◆ YOUR TASK ◆
In the data that follows, find the line with "(op = 0 → chainStep"; transcribe it, every later line up to the one with "t.spilled = false", and that line as well, exactly and with no others.

Records excerpted from a collection
___

/-- A returning atomic in this package reads the old value, stores the new one of its operation (a `CAS` only where
the comparand equals it) with the owner tag of its task, writes the old value to `g`d and raises the flags of a
floating form; no other byte changes; a later access of the task to the bytes finds its own stores in them
(10_atomics.md R273, R274, R275, R278). Atomics and reductions at a misaligned address raise ALIGN, whatever the
address; a far returning atomic parks its task as REMOTE and its operation goes to the home of the leaf; a far one
whose leaf has RAP = 0 takes RAPV (10_atomics.md R271, R272, R275, R277). -/
def Obligations.AtomicsComplete : Prop :=
  (∀ (i : Instr) (s u : State) (t : Task) (d a b : GReg) (op : AmoOp) (z : AmoSize) (o : Order) (l : Loc),
     s.current = some t → atomicForm i = some (d, a, b, op, z, o) → s.mayRelease t (releaseOf i) → t.dual = .single →
     let n := amoBytes z
     s.checked t .atomic .frozen (t.greg a) n n = (u, .ok l) → l.pkg = u.svc.packageId → u.queued = [] → u.flips = [] →
     u.poison = [] → u.writeHeld t.ci (u.clock + 1) l n = false →
     (∀ r ∈ u.requests, r.who.task = t.uid → lineOf r.pa ≠ lineOf l.pa) →
     let m := u.word l.pa n
     let v := (t.greg b).toNat % 2 ^ (8 * n)
     let c := (t.greg d).toNat % 2 ^ (8 * n)
     ∃ (x : State) (w : Task), exec i s = .next (x.putTask w) ∧ w.Alike { ({ t.setG d (widened op z m) with
         fsr := t.fsr ||| combinedFlags op m v } : Task).past with atomics := t.atomics + 1 } ∧
       (atomicScope true i = none ∨ u.requests = [] → x.tasks = u.tasks ∧ (op = .cas → m ≠ c → x.Alike u) ∧
         (op ≠ .cas ∨ m = c → x.word l.pa n = combined op (8 * n) m v ∧ x.tag l.pa = t.tag ∧
           ∀ y, y < l.pa ∨ l.pa + n ≤ y → x.byte y = u.byte y))) ∧
  ((∀ (i : Instr) (s : State) (t : Task) (d a b : GReg) (op : AmoOp) (z : AmoSize) (o : Order),
     s.current = some t → atomicForm i = some (d, a, b, op, z, o) → s.mayRelease t (releaseOf i) →
     (t.greg a).toNat % amoBytes z ≠ 0 → Traps i s t 0x02) ∧
   (∀ (i : Instr) (s : State) (t : Task) (a b : GReg) (op : AmoOp) (z : AmoSize) (rel : Bool),
     s.current = some t → reductionForm i = some (a, b, op, z, rel) → (t.greg a).toNat % amoBytes z ≠ 0 →
     Traps i s t 0x02) ∧
   (∀ (i : Instr) (s u : State) (t : Task) (d a b : GReg) (op : AmoOp) (z : AmoSize) (o : Order) (l : Loc),
     s.current = some t → atomicForm i = some (d, a, b, op, z, o) → s.mayRelease t (releaseOf i) → t.isShadow = false →
     s.checked t .atomic .frozen (t.greg a) (amoBytes z) (amoBytes z) = (u, .ok l) → l.pkg ≠ u.svc.packageId →
     let target := if l.scratch then none else u.atomicTarget (quadOf t.ci) t.ctxid t.domain (t.greg a) l.leaf
     (u.fabQueued t = true → exec i s = .next (u.stall t .none)) ∧
     (u.fabQueued t = false → exec i s = .next ((u.park { t.advance with atomics := t.atomics + 1 } .remote
       (.atomic d op z (t.greg b) (t.greg d) (t.greg a) (atomicScope true i) target)).send l.pkg (u.who t)
       (.atomicReq ⟨u.who t, l.pa, op, z, t.greg b, t.greg d⟩)))) ∧
   (∀ (i : Instr) (s u : State) (t : Task) (d a b : GReg) (op : AmoOp) (z : AmoSize) (o : Order) (l : Loc),
     s.current = some t → atomicForm i = some (d, a, b, op, z, o) → s.mayRelease t (releaseOf i) → t.isShadow = false →
     (t.greg a).toNat % amoBytes z = 0 →
     s.place t.ci t.ctxid t.ranges .atomic (t.greg a) (amoBytes z) = (u, .ok l) → l.scratch = false →
     l.pkg ≠ u.svc.packageId → l.leaf.testBit 8 = false →
     exec i s = .next (u.faultPark t .atomic (t.greg a) 0x07 ⟨false, 0, 0⟩)))

/-- A reduction goes to its home with its operand, counted in `st` or, to another package, in `fb`, and its task goes
on; deterministic mode turns floating reductions away with ILLEGAL; the home stores the combined value and changes no
other byte (10_atomics.md R271, R274, R277, R279). `REDX` reads its descriptor, converts bits 31:0 of `g`b under its
exponent, and sends a 64-bit addition; misalignment raises ALIGN, a bad descriptor ILLEGAL, a value that does not fit
CONVOVF (10_atomics.md R277, R281; 02_numbers.md R59). -/
def Obligations.ReductionsAndFixedSums : Prop :=
  ((∀ (i : Instr) (s u : State) (t : Task) (a b : GReg) (op : AmoOp) (z : AmoSize) (rel : Bool) (l : Loc),
     s.current = some t → reductionForm i = some (a, b, op, z, rel) → s.mayRelease t (releaseOf i) →
     (op ∈ [AmoOp.fadd, .fmin, .fmax] → t.det = false) → t.isShadow = false →
     (t.greg a).toNat % amoBytes z = 0 →
     s.checked t .red .mark (t.greg a) (amoBytes z) (amoBytes z) = (u, .ok l) →
     let summed := t.addSum (t.greg a) (leBytes (amoBytes z) (t.greg b).toNat)
     (l.pkg = u.svc.packageId → u.writeHeld t.ci (u.clock + 1) l (amoBytes z) = false →
       u.writeHits l (amoBytes z) = false → t.st < 62 → exec i s = .next ({ u with requests := u.requests ++
       [t.request u l.pa (.combine op z (t.greg b)) .st (releaseOf i)] }.putTask
         { (summed.issued (releaseOf i)).past with st := t.st + 1 })) ∧
     (l.pkg ≠ u.svc.packageId → u.fabQueued t = false → t.fb < 14 → exec i s = .next
       ((u.send l.pkg (u.who t) (.red ⟨u.who t, l.pa, .combine op z (t.greg b)⟩) .fb).putTask
         { summed.past with fb := t.fb + 1 }))) ∧
   (∀ (i : Instr) (s : State) (t : Task) (a b : GReg) (op : AmoOp) (z : AmoSize) (rel : Bool),
     s.current = some t → reductionForm i = some (a, b, op, z, rel) → (op ∈ [AmoOp.fadd, .fmin, .fmax] → t.det = false) →
     t.isShadow = true → (t.greg a).toNat % amoBytes z = 0 →
     Completes i s (t.addSum (t.greg a) (leBytes (amoBytes z) (t.greg b).toNat))) ∧
   (∀ (i : Instr) (s : State) (t : Task) (a b : GReg) (op : AmoOp) (z : AmoSize) (rel : Bool),
     s.current = some t → reductionForm i = some (a, b, op, z, rel) → op ∈ [AmoOp.fadd, .fmin, .fmax] →
     t.det = true → (t.greg a).toNat % amoBytes z = 0 → Traps i s t 0x01) ∧
   (∀ (s : State) (r : Request) (op : AmoOp) (z : AmoSize) (v : Word), r.op = .combine op z v →
     let n := amoBytes z
     s.unsound r.pa n = false →
     (s.applyRequest r).word r.pa n = combined op (8 * n) (s.word r.pa n) (v.toNat % 2 ^ (8 * n)) ∧
     ∀ y, y < r.pa ∨ r.pa + n ≤ y → (s.applyRequest r).byte y = s.byte y)) ∧
  (∀ (s : State) (t : Task) (d a b : GReg) (rel : Bool) (sc : Scope), s.current = some t →
     ((t.greg a).toNat % 8 ≠ 0 ∨ (t.greg d).toNat % 16 ≠ 0 → Traps (.redx d a b rel sc) s t 0x02) ∧
     (∀ (u : State) (bs : List Byte), (t.greg a).toNat % 8 = 0 → (t.greg d).toNat % 16 = 0 →
       s.taskRead t .record (t.greg d) 2 = (u, .bytes bs) → u.watermarked t.ci (t.greg d) 16 = false →
       let base := leNat bs % 2 ^ 64
       let len := leNat bs / 2 ^ 80 % 2 ^ 40
       let bad := leNat bs / 2 ^ 73 % 2 ^ 7 ≠ 0 ∨ leNat bs / 2 ^ 120 % 2 ^ 8 ≠ 0 ∨ len = 0 ∨ base % 8 ≠ 0 ∨ len % 8 ≠ 0 ∨
         (t.greg a).toNat < base ∨ base + len < (t.greg a).toNat + 8
       let e := (BitVec.ofNat 9 (leNat bs / 2 ^ 64)).toInt
       (bad → exec (.redx d a b rel sc) s = .next (trapState u t 0x01)) ∧
       (¬ bad → fixedOf ((t.greg b).toNat % 2 ^ 32) e = none →
         exec (.redx d a b rel sc) s = .next (trapState u t 0x03)) ∧
       (∀ (w : State) (x : Nat) (fl : Flags) (l : Loc), ¬ bad → fixedOf ((t.greg b).toNat % 2 ^ 32) e = some (x, fl) →
         t.isShadow = false → u.mayRelease t (releaseOf (.redx d a b rel sc)) →
         u.checked t .red .mark (t.greg a) 8 8 = (w, .ok l) → l.pkg = w.svc.packageId →
         w.writeHeld t.ci (w.clock + 1) l 8 = false → w.writeHits l 8 = false → t.st < 62 →
         exec (.redx d a b rel sc) s = .next ({ w with requests := w.requests ++ [t.request w l.pa
             (.combine .add .d (BitVec.ofNat 64 x)) .st (releaseOf (.redx d a b rel sc))] }.putTask
           { ({ (t.addSum (t.greg a) (leBytes 8 (BitVec.ofNat 64 x).toNat)).issued (releaseOf (.redx d a b rel sc)) with
                fsr := t.fsr ||| fl } : Task).past with st := t.st + 1 }))))

/-- `CLD` reads its descriptor, parks its task as CHAIN past itself, and sends the packet of its first step to the
home of `g`a; misalignment raises ALIGN and a bad header or step ILLEGAL. `VCLD` starts a chain for each active
element, once its core's vector queue is empty (09_memory.md R262, R263, R264, R267). A chain step masks the word it
loaded by KEEP and CLR, adds the signed offset, and goes on, loads finally, stops with the address, or stops at zero;
a step address that is not a multiple of 8 stops with ALIGN, one in a scratchpad window with WINDOW; the last lane to
stop writes results and statuses and its task becomes READY (09_memory.md R262 to R267). -/
def Obligations.Chains : Prop :=
  ((∀ (s : State) (t : Task) (d a b : GReg), s.current = some t →
     ((t.greg a).toNat % 8 ≠ 0 ∨ (t.greg b).toNat % 8 ≠ 0 → Traps (.cld d a b) s t 0x02) ∧
     (∀ (u : State) (h : List Byte), (t.greg a).toNat % 8 = 0 → (t.greg b).toNat % 8 = 0 →
       s.taskRead t .record (t.greg b) 1 = (u, .bytes h) → u.watermarked t.ci (t.greg b) 8 = false → (leNat h = 0 ∨ 8 < leNat h) →
       exec (.cld d a b) s = .next (trapState u t 0x01)) ∧
     (∀ (u v : State) (h bs : List Byte) (steps : List Word), (t.greg a).toNat % 8 = 0 → (t.greg b).toNat % 8 = 0 →
       s.taskRead t .record (t.greg b) 1 = (u, .bytes h) → u.watermarked t.ci (t.greg b) 8 = false →
       1 ≤ leNat h → leNat h ≤ 8 → u.taskRead t .record (t.greg b + 8) (leNat h) = (v, .bytes bs) →
       v.watermarked t.ci (t.greg b + 8) (8 * leNat h) = false → chainSteps (leNat h) bs = some steps →
       exec (.cld d a b) s = .next ((v.park { t.advance with
         chain := some ⟨.scalar d, steps, [{ lane := 0, x := t.greg a }]⟩ } .chain .chain).resendLanes t.uid [0])) ∧
     (∀ (n : Nat) (bs : List Byte), (∃ i, i < n ∧ leNat ((bs.drop (8 * i)).take 8) / 2 ^ 52 % 2 ^ 12 ≠ 0) →
       chainSteps n bs = none)) ∧
   (∀ (s u v : State) (t : Task) (d a : VReg) (b : GReg) (k : Reg3) (h bs : List Byte) (steps : List Word),
     s.current = some t → (t.greg b).toNat % 8 = 0 →
     ((s.core t.ci).vq ≠ [] → exec (.vcld d a b k) s = .next (s.stall t .none)) ∧
     ((s.core t.ci).vq = [] → s.taskRead t .record (t.greg b) 1 = (u, .bytes h) →
       u.watermarked t.ci (t.greg b) 8 = false → 1 ≤ leNat h → leNat h ≤ 8 →
       u.taskRead t .record (t.greg b + 8) (leNat h) = (v, .bytes bs) →
       v.watermarked t.ci (t.greg b + 8) (8 * leNat h) = false → chainSteps (leNat h) bs = some steps →
       let mask := (s.core t.ci).k[k.toNat]
       let active := (List.range 64).filter fun j => decide (k = 0) || mask.getLsbD j
       let elem := fun j : Nat => ((s.core t.ci).v[a.toNat].extractLsb' (32 * j) 32).zeroExtend 64
       let x := v.park { t.advance with
         chain := some ⟨.vector d, steps, active.map fun j => { lane := j, x := elem j }⟩ } .chain .chain
       exec (.vcld d a b k) s = .next ((active.foldl (fun y j =>
         y.afterWord ⟨y.who t, y.svc.packageId, t.ctxid, j, steps, t.ranges, 0, elem j, 0, false⟩ (elem j)) x).settleChain
           t.uid)))) ∧
  ((∀ st w c : Word,
     let keep := st.toNat / 2 ^ 40 % 64
     let clr := st.toNat / 2 ^ 46 % 16
     let kept := if keep = 0 then w.toNat else w.toNat % 2 ^ keep
     let m := BitVec.ofNat 64 (kept - kept % 2 ^ clr)
     let a := m + (st.extractLsb' 0 40).signExtend 64
     let op := st.toNat / 2 ^ 50 % 4
     (op = 0 → chainStep st c w = .go a) ∧ (op = 1 → chainStep st c w = .load a) ∧ (op = 2 → chainStep st c w = .stop a 1) ∧
     (op = 3 → chainStep st c w = if m = 0 then .stop c 2 else .go a)) ∧
   (∀ (s : State) (c : Nat) (rs : List Range) (f : Bool) (x : Word),
     (x.toNat % 8 ≠ 0 → s.locate c rs f x = (s, .stop 3)) ∧
     (x.toNat % 8 = 0 → 0xFFFFFFFFFFFC0000 ≤ x.toNat → s.locate c rs f x = (s, .stop 4)) ∧
     (x.toNat % 8 = 0 → canonical x = false → s.locate c rs f x = (s, .range))) ∧
   (∀ (s : State) (t : Task) (d : GReg) (steps : List Word) (l : Lane) (m : ChainEnd), s.task? t.uid = some t →
     t.chain = some ⟨.scalar d, steps, [l]⟩ → l.lane = m.lane → m.task = t.uid → m.range = false → t.gang = none →
     t.spilled = false → s.halted t.ci = false → s.unitFaults t = false → d ≠ 31 →
     ∃ u w, exec (.chainResult m) s = .next u ∧ u.task? t.uid = some w ∧ w.status = .ready ∧ w.chain = none ∧
       w.g = ((t.setG d m.result).setG (d + 1) (BitVec.ofNat 64 (min l.nfault 0xFFFF * 2 ^ 16 +
         (if l.fv then 2 ^ 12 else 0) + l.fstep * 2 ^ 8 + m.stop.toNat * 2 ^ 4 + m.done))).g))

___

◆ RESPONSE BELOW ◆
     (op = 0 → chainStep st c w = .go a) ∧ (op = 1 → chainStep st c w = .load a) ∧ (op = 2 → chainStep st c w = .stop a 1) ∧
     (op = 3 → chainStep st c w = if m = 0 then .stop c 2 else .go a)) ∧
   (∀ (s : State) (c : Nat) (rs : List Range) (f : Bool) (x : Word),
     (x.toNat % 8 ≠ 0 → s.locate c rs f x = (s, .stop 3)) ∧
     (x.toNat % 8 = 0 → 0xFFFFFFFFFFFC0000 ≤ x.toNat → s.locate c rs f x = (s, .stop 4)) ∧
     (x.toNat % 8 = 0 → canonical x = false → s.locate c rs f x = (s, .range))) ∧
   (∀ (s : State) (t : Task) (d : GReg) (steps : List Word) (l : Lane) (m : ChainEnd), s.task? t.uid = some t →
     t.chain = some ⟨.scalar d, steps, [l]⟩ → l.lane = m.lane → m.task = t.uid → m.range = false → t.gang = none →
     t.spilled = false → s.halted t.ci = false → s.unitFaults t = false → d ≠ 31 →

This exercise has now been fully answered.